***** THE DATA
@[simp] theorem receiveError_frame (k : ReceiveErrorKind) (s : State) :
    (receiveError k s).pending = s.pending ∧ (receiveError k s).free = s.free ∧ (receiveError k s).pins = s.pins ∧
    (receiveError k s).straps = s.straps ∧ (receiveError k s).loader = s.loader ∧
    (receiveError k s).intake = s.intake ∧ (receiveError k s).cmd = s.cmd ∧ (receiveError k s).time = s.time ∧
    (receiveError k s).sched = s.sched ∧ (receiveError k s).motion = s.motion ∧
    (receiveError k s).dials = s.dials ∧ (receiveError k s).laneTx = s.laneTx ∧
    (receiveError k s).laneRx = s.laneRx ∧ (receiveError k s).store = s.store ∧ (receiveError k s).scan = s.scan ∧
    (receiveError k s).audio = s.audio ∧ (receiveError k s).power = s.power ∧ (receiveError k s).port = s.port := by
  unfold receiveError; (try dsimp only); (repeat' split) <;> simp

@[simp] theorem slotSent_frame (x : Transmission) (a : BitVec 8) (s : State) :
    (slotSent x a s).pending = s.pending ∧ (slotSent x a s).free = s.free ∧ (slotSent x a s).pins = s.pins ∧
    (slotSent x a s).straps = s.straps ∧ (slotSent x a s).spine = s.spine ∧ (slotSent x a s).slots = s.slots ∧
    (slotSent x a s).intake = s.intake ∧ (slotSent x a s).sched = s.sched ∧ (slotSent x a s).motion = s.motion ∧
    (slotSent x a s).dials = s.dials ∧ (slotSent x a s).laneTx = s.laneTx ∧ (slotSent x a s).laneRx = s.laneRx ∧
    (slotSent x a s).store = s.store ∧ (slotSent x a s).scan = s.scan ∧ (slotSent x a s).audio = s.audio ∧
    (slotSent x a s).power = s.power := by
  unfold slotSent; (try dsimp only); (repeat' split) <;> simp

@[simp] theorem sendEnd_frame (x : Transmission) (s : State) :
    (sendEnd x s).pending = s.pending ∧ (sendEnd x s).free = s.free ∧ (sendEnd x s).pins = s.pins ∧
    (sendEnd x s).straps = s.straps ∧ (sendEnd x s).sched = s.sched ∧ (sendEnd x s).motion = s.motion ∧
    (sendEnd x s).dials = s.dials ∧ (sendEnd x s).scan = s.scan := by
  unfold sendEnd; (try dsimp only); (repeat' split) <;> simp

@[simp] theorem withdraw_frame (s : State) :
    (withdraw s).pending = s.pending ∧ (withdraw s).free = s.free ∧ (withdraw s).pins = s.pins ∧
    (withdraw s).straps = s.straps ∧ (withdraw s).spine = s.spine ∧ (withdraw s).intake = s.intake ∧
    (withdraw s).sched = s.sched ∧ (withdraw s).motion = s.motion ∧ (withdraw s).dials = s.dials ∧
    (withdraw s).laneTx = s.laneTx ∧ (withdraw s).laneRx = s.laneRx ∧ (withdraw s).store = s.store ∧
    (withdraw s).scan = s.scan ∧ (withdraw s).power = s.power := by
  unfold withdraw; (try dsimp only); (repeat' split) <;> simp

@[simp] theorem duplicateNode_frame (s : State) :
    (duplicateNode s).pending = s.pending ∧ (duplicateNode s).free = s.free ∧ (duplicateNode s).pins = s.pins ∧
    (duplicateNode s).straps = s.straps ∧ (duplicateNode s).intake = s.intake ∧
    (duplicateNode s).sched = s.sched ∧ (duplicateNode s).motion = s.motion ∧ (duplicateNode s).dials = s.dials ∧
    (duplicateNode s).laneTx = s.laneTx ∧ (duplicateNode s).laneRx = s.laneRx ∧
    (duplicateNode s).store = s.store ∧ (duplicateNode s).scan = s.scan ∧ (duplicateNode s).power = s.power := by
  unfold duplicateNode; (try dsimp only); (repeat' split) <;> simp
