-- ==== Sys2Proof/Tests/Slice0.lean ====
section
/-! SUPPORT. Tests: ill-formed commands, one step of each kind on a small state, and for every statement with hypotheses
states and operands that meet them, clause by clause. -/

-- One test at a time: tests that wait for the kernel would each hold a thread.
set_option Elab.async false
set_option maxRecDepth 8000

namespace Sys2Proof.Machine.Tests

open Sys2Proof Sys2Proof.Machine

/-! ### Ill-formed commands -/

theorem test_wf_image_of_513_bytes : (Instr.profileInstalled (List.replicate 513 0)).wf = false := by decide

theorem test_wf_ten_further_bit_times : (Instr.spineStart 10).wf = false := by decide

theorem test_wf_body_of_64_bytes :
    (Instr.messageTaken { rank := 0, body := List.replicate 64 0, check := 0, extra := false }).wf = false := by
  decide

theorem test_wf_pixels_of_196609_bytes :
    (Instr.packetEnd { bytes := List.replicate 196609 0, beforeCut := 0 } 0).wf = false := by
  simp only [Instr.wf, PixelRun.wf, List.length_replicate]; decide

theorem test_wf_cut_beyond_its_pixels :
    (Instr.laneDown { bytes := [1], beforeCut := 2 }).wf = false ∧
      (Instr.packetHeader
        { eye := 0, index := 0, flags := 0, target := 0, pose := 0, lines := 0, width := 0, check := 0 }
        { bytes := [1], beforeCut := 2 }).wf = false := by
  decide

theorem test_wf_reading_without_an_answer : (Instr.meterReadingComplete .awaited .awaited).wf = false := by decide

theorem test_wf_send_of_65532_bytes :
    (Instr.send { flags := 0, rank := 0, length := 0, body := List.replicate 65532 0 }).wf = false := by
  simp only [Instr.wf, List.length_replicate]; decide

theorem test_wf_largest_operands :
    (Instr.profileInstalled (List.replicate 512 0)).wf ∧ (Instr.spineStart 9).wf ∧
      (Instr.meterReadingComplete .notReady .awaited).wf ∧ (Instr.packetEnd { bytes := [1], beforeCut := 1 } 0).wf := by
  decide

/-! ### Stations to test on -/

def strapsOf (role : Role) : Straps :=
  { node := 3, role := role, rate := .mbit25, supplyPresent := false, profilePresent := false }

/-- A station of a role at node 3 in RUNNING, with default settings and schedule, at local count 1000. -/
def up (role : Role) : State :=
  let s := State.powerOn (strapsOf role) pinsAtPowerOn [] 0
  { s with
    loader := { s.loader with life := .running }
    spine := { s.spine with synced := true, quietRuns := 1 }
    sched := { s.sched with entries := (defaultEntries role 3).map (·.installed 16000) }
    time := { s.time with localCount := 1000 }
    alarms := { s.alarms with wire := defaultWire, message := defaultMessage } }

def headset : State := up .headset

def console : State := up .console

def supply : State := up .supply

/-- A small picture: slices of 8 lines of 64 pixels, 64 lines, with a buffer for every slice. -/
def smallPicture (s : State) : State :=
  { s with store := { s.store with geometry := { s.store.geometry with S := 8, H := 64, W := 64 } } }

/-- The state after one command, or the state itself if it stops. -/
def after (c : Instr) (s : State) : State :=
  match step { s with pending := [c] } with
  | .next t => t
  | .fault _ => s
  | .refused _ => s

def slotOf (rank : Nat) (body : List Byte) (state : SlotState) : Slot :=
  { emptySlot with
    state := state
    content := { rank := BitVec.ofNat 12 rank, body := body, singleShot := false, loop := false } }

/-- The own message of a slot is on the spine. -/
def sending (n : SlotName) (s : State) : State :=
  { s with
    slots := s.slots.put n { s.slot n with state := .sending }
    spine :=
      { s.spine with
        tx := some
          { slot := n
            rank := (s.slot n).content.rank
            body := (s.slot n).content.body
            check := 0
            loop := false
            start := 0
            startMoved := 0 } } }

/-- A message with its check bits. -/
def message (rank : Nat) (body : List Byte) : Received :=
  { rank := BitVec.ofNat 12 rank
    body := body
    check := spineCheck (BitVec.ofNat 12 rank) body
    extra := false }

/-- The pixel bytes of a packet that no opening has cut. -/
def uncut (bytes : List Byte) : PixelRun := { bytes := bytes, beforeCut := 0 }

/-- The oldest command of the command unit. -/
def commanded (code : Nat) (args : List Byte) (isLocal : Bool) (s : State) : State :=
  { s with
    cmd := { s.cmd with queue := [{ origin := 0, code := BitVec.ofNat 5 code, tag := 9, args := args, isLocal := isLocal }] } }

def commandOf (code : Nat) (args : List Byte) (isLocal : Bool) : Command :=
  { origin := 0, code := BitVec.ofNat 5 code, tag := 9, args := args, isLocal := isLocal }

/-- A stretch of agreed time beyond the local count. -/
def later (us : Nat) (s : State) : State := { s with time := { s.time with offset := 16 * us } }

/-! ### One step each -/

/-- R59, R60 (log 1): with no command waiting, a microsecond passes. -/
theorem test_microsecond_slews :
    (match step { supply with time := { supply.time with slew := -3 } } with
      | .next t => (t.time.localCount, t.time.slew, t.time.offset) == (1001, -2, -1)
      | .fault _ => false
      | .refused _ => false) = true := by decide

theorem test_powerOn : (after (.powerOn (strapsOf .headset)) console).straps.role = .headset := by decide

theorem test_profileInstalled_without_memory :
    (after (.profileInstalled []) State.reset).loader.life = .listening ∧
      (after (.profileInstalled []) State.reset).alarms.latched = 1 := by decide

theorem test_profileMemoryTimeout :
    (after .profileMemoryTimeout
      { State.reset with
        straps := { State.reset.straps with profilePresent := true }
        time := { State.reset.time with localCount := 10000 } }).loader.life = .listening := by decide

theorem test_restartBegin_keeps_agreed_time :
    (after (.restartBegin (strapsOf .headset))
      { headset with loader := { headset.loader with restartDue := true } }).agreed = 16000 := by decide

theorem test_restartRecord_raises_epoch :
    (after (.restartRecord (strapsOf .console)) console).loader.epoch = 1 := by decide

/-- R23: rank 0x103 goes before rank 0x603. -/
theorem test_spineStart_takes_lowest_rank :
    ((after (.spineStart 0)
      { supply with
        slots :=
          { supply.slots with time := slotOf 259 [1] .pending, port := slotOf 1539 [2] .pending } }).spine.tx.map
      (·.slot)) = some .time := by decide

theorem test_quietRun_counts : (after (.quietRun) supply).spine.quietRuns = 2 := by decide

/-- R7 (log 3): a driven bit time between messages takes the quiet runs away; a run after it stands alone. -/
theorem test_driven_bit_ends_quiet_runs :
    (after (.spineStart 0 true) supply).spine.quietRuns = 0 ∧ (after (.quietRun true) supply).spine.quietRuns = 1 := by
  decide

theorem test_rejoin :
    (after (.rejoin) { supply with spine := { supply.spine with standing := .cut, sfc := 1 } }).spine.standing = .open := by
  decide

theorem test_arbitrationLoss : (after .arbitrationLoss (sending .pose headset)).slots.pose.state = .pending := by
  decide

theorem test_sendError_adds_8 : (after (.sendError .drive) (sending .pose headset)).spine.sfc = 8 := by decide

theorem test_receiveError_adds_1 : (after (.receiveError .check) supply).spine.tfc = 1 := by decide

theorem test_sendEnd_empties_slot : (after .sendEnd (sending .pose headset)).slots.pose.state = .empty := by
  decide

/-- R31: on a CONSOLE an ALARM message falls to the entry that queues. -/
theorem test_messageTaken_queues :
    (after (.messageTaken (message 1 [0, 1, 0, 1, 0, 0])) console).intake.used = 12 := by decide

theorem test_status_replies :
    (after .status (commanded 1 [0] false supply)).slots.reply.content.body.length = 40 := by decide

theorem test_clearAlarm :
    (after .clearAlarm
      (commanded 2 [0, 1] false { supply with alarms := { supply.alarms with latched := 3 } })).alarms.latched = 2 := by
  decide

theorem test_holdEncoders_clears_limit :
    (after .holdEncoders
      (commanded 3 [] false
        { headset with dials := { headset.dials with e0 := { headset.dials.e0 with limit := true } } })).dials.e0.limit =
      false := by decide

theorem test_readSamples_of_empty_ring :
    (after .readSamples (commanded 4 [1] false headset)).slots.reply.content.body = [0, 9, 3, 0] := by decide

theorem test_alignPose :
    (after .alignPose (commanded 5 [0, 0, 0, 1, 0, 0, 0, 2, 0, 0, 0, 3] false headset)).motion.acc =
      { yaw := 1, pitch := 2, roll := 3 } := by decide

theorem test_readBands : (after .readBands (commanded 6 [0] false headset)).slots.reply.content.body =
    [0, 9, 0, 0, 0, 0, 0] := by decide

theorem test_clearMapFault_of_released_record :
    (after .clearMapFault (commanded 7 [] false headset)).slots.reply.content.body = [0, 9, 3] := by decide

theorem test_capture_on :
    (after .capture (commanded 8 [1] false headset)).audio.capture.a.state = .filling := by decide

theorem test_setGain_clamps : (after .setGain (commanded 9 [2, 0] false headset)).audio.gain = 256 := by decide

theorem test_readQueue_of_empty_queue :
    (after .readQueue (commanded 10 [0, 0] false supply)).slots.reply.content.body = [0, 9, 3, 0] := by decide

theorem test_restart_local_reply_waits :
    (after .restart (commanded 11 [] true console)).loader.restartDue = false ∧
      (after .restart (commanded 11 [] true console)).intake.used = 8 := by decide

theorem test_readTime_gives_agreed_time :
    ((after .readTime (commanded 12 [] false supply)).slots.reply.content.body.drop 3).take 7 =
      [0, 0, 0, 0, 3, 232, 0] := by decide

theorem test_unknownCommand :
    (after .unknownCommand (commanded 13 [] false supply)).slots.reply.content.body = [0, 9, 2] := by decide

theorem test_firings :
    (after .beacon (later 40000 supply)).slots.time.state = .pending ∧
      ((after .frame (later 12000 headset)).scan.scanning = true ∧
      (after .frame (later 12000 headset)).scan.frameNumber = 1) ∧
      (after .sample headset).motion.reading = some { stamp := 1000, since := 1000 } ∧
      (after .powerReport (later 50000 supply)).power.reading =
        some { since := 1000, load := .awaited, battery := .awaited } := by decide +kernel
**********
* TASK PROMPT: Please restate the records word for word. Go from the first line to the line with "unfold slotSent; (try" and include both.

* PROBLEM SOLUTION:
@[simp] theorem receiveError_frame (k : ReceiveErrorKind) (s : State) :
    (receiveError k s).pending = s.pending ∧ (receiveError k s).free = s.free ∧ (receiveError k s).pins = s.pins ∧
    (receiveError k s).straps = s.straps ∧ (receiveError k s).loader = s.loader ∧
    (receiveError k s).intake = s.intake ∧ (receiveError k s).cmd = s.cmd ∧ (receiveError k s).time = s.time ∧
    (receiveError k s).sched = s.sched ∧ (receiveError k s).motion = s.motion ∧
    (receiveError k s).dials = s.dials ∧ (receiveError k s).laneTx = s.laneTx ∧
    (receiveError k s).laneRx = s.laneRx ∧ (receiveError k s).store = s.store ∧ (receiveError k s).scan = s.scan ∧
    (receiveError k s).audio = s.audio ∧ (receiveError k s).power = s.power ∧ (receiveError k s).port = s.port := by
  unfold receiveError; (try dsimp only); (repeat' split) <;> simp

@[simp] theorem slotSent_frame (x : Transmission) (a : BitVec 8) (s : State) :
    (slotSent x a s).pending = s.pending ∧ (slotSent x a s).free = s.free ∧ (slotSent x a s).pins = s.pins ∧
    (slotSent x a s).straps = s.straps ∧ (slotSent x a s).spine = s.spine ∧ (slotSent x a s).slots = s.slots ∧
    (slotSent x a s).intake = s.intake ∧ (slotSent x a s).sched = s.sched ∧ (slotSent x a s).motion = s.motion ∧
    (slotSent x a s).dials = s.dials ∧ (slotSent x a s).laneTx = s.laneTx ∧ (slotSent x a s).laneRx = s.laneRx ∧
    (slotSent x a s).store = s.store ∧ (slotSent x a s).scan = s.scan ∧ (slotSent x a s).audio = s.audio ∧
    (slotSent x a s).power = s.power := by
  unfold slotSent; (try dsimp only); (repeat' split) <;> simp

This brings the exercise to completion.